(Beginning of Provided entries)

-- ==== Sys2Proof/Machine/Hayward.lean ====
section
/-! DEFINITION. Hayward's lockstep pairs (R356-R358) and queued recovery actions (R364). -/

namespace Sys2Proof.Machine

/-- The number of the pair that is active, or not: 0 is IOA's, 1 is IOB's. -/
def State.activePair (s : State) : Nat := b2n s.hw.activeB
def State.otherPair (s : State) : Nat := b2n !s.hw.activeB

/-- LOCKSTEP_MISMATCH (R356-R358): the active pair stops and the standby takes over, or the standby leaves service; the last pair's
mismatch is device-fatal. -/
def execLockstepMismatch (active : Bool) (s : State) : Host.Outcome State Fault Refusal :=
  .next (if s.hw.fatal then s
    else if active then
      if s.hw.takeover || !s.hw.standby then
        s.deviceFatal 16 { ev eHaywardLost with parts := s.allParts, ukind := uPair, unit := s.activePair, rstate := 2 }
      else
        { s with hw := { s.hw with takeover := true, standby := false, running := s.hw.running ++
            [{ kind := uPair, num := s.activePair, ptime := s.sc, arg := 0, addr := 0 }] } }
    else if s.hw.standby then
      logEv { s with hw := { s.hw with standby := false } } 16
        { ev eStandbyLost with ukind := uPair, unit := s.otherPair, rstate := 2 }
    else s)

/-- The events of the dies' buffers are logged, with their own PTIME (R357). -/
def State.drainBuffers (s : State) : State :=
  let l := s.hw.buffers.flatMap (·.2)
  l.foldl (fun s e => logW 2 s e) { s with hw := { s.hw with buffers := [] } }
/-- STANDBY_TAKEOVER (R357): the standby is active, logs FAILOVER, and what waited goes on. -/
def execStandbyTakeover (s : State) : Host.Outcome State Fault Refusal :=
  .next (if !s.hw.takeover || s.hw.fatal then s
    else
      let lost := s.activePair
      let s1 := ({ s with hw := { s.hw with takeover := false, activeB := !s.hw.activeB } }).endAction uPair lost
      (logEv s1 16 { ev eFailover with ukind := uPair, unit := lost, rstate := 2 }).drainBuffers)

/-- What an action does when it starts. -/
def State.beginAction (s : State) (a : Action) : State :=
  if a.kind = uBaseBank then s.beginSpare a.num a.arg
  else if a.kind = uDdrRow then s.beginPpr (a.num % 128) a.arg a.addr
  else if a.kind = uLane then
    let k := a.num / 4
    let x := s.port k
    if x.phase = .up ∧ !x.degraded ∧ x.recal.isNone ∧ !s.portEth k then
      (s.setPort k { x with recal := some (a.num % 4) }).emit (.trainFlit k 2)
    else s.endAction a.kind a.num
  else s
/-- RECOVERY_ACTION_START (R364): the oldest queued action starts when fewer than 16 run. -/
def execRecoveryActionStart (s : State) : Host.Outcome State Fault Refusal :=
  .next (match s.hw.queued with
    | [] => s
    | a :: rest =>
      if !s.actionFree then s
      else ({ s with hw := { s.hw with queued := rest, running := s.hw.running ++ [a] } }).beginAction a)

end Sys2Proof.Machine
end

(End of Provided entries)
(Beginning of Provided entries)

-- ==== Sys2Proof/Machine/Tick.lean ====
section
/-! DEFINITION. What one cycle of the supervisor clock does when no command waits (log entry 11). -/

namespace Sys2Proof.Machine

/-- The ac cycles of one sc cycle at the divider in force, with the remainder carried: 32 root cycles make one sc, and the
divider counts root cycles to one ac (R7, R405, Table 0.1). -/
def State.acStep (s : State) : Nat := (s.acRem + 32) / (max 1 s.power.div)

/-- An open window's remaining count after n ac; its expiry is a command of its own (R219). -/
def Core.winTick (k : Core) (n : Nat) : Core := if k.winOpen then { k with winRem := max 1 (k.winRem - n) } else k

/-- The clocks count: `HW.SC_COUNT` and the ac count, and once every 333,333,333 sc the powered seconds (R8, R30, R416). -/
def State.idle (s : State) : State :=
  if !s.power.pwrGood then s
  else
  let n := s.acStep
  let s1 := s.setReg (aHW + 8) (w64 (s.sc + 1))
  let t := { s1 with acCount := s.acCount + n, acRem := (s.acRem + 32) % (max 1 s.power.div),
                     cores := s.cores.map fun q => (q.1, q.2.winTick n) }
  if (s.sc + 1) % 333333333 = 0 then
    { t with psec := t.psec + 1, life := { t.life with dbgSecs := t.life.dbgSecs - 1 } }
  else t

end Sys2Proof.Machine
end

(End of Provided entries)
(Beginning of Provided entries)

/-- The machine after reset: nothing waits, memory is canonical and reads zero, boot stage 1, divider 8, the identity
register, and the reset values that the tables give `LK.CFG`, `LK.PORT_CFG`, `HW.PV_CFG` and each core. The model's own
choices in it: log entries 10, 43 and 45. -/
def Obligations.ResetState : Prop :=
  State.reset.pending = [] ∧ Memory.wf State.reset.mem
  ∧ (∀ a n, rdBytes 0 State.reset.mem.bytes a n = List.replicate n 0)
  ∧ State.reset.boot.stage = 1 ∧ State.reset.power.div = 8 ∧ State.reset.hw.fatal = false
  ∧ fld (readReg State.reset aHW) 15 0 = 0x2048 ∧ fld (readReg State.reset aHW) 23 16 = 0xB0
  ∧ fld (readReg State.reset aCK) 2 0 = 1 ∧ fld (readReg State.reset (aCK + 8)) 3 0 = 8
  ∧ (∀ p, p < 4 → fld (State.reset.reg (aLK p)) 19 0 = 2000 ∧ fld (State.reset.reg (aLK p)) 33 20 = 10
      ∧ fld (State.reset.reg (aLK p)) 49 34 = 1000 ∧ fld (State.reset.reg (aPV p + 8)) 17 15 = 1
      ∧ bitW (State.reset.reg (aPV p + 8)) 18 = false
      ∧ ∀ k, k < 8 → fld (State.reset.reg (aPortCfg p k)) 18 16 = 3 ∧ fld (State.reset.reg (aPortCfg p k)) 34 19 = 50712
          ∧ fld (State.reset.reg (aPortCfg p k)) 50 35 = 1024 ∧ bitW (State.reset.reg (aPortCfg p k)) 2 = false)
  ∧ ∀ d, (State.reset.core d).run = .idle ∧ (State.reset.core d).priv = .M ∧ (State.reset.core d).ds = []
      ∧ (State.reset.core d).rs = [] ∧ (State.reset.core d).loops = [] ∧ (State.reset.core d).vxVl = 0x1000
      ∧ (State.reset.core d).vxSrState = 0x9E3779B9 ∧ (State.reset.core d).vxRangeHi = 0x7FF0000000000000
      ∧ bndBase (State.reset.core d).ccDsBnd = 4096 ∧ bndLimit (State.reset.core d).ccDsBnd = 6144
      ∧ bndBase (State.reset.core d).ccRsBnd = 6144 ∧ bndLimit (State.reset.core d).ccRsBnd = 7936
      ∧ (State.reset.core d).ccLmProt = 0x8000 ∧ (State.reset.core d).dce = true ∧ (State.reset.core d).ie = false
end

(End of Provided entries)

** Exercise **
The count of lines above that contain "logEv" is all that should be given.

** Exercise response **
2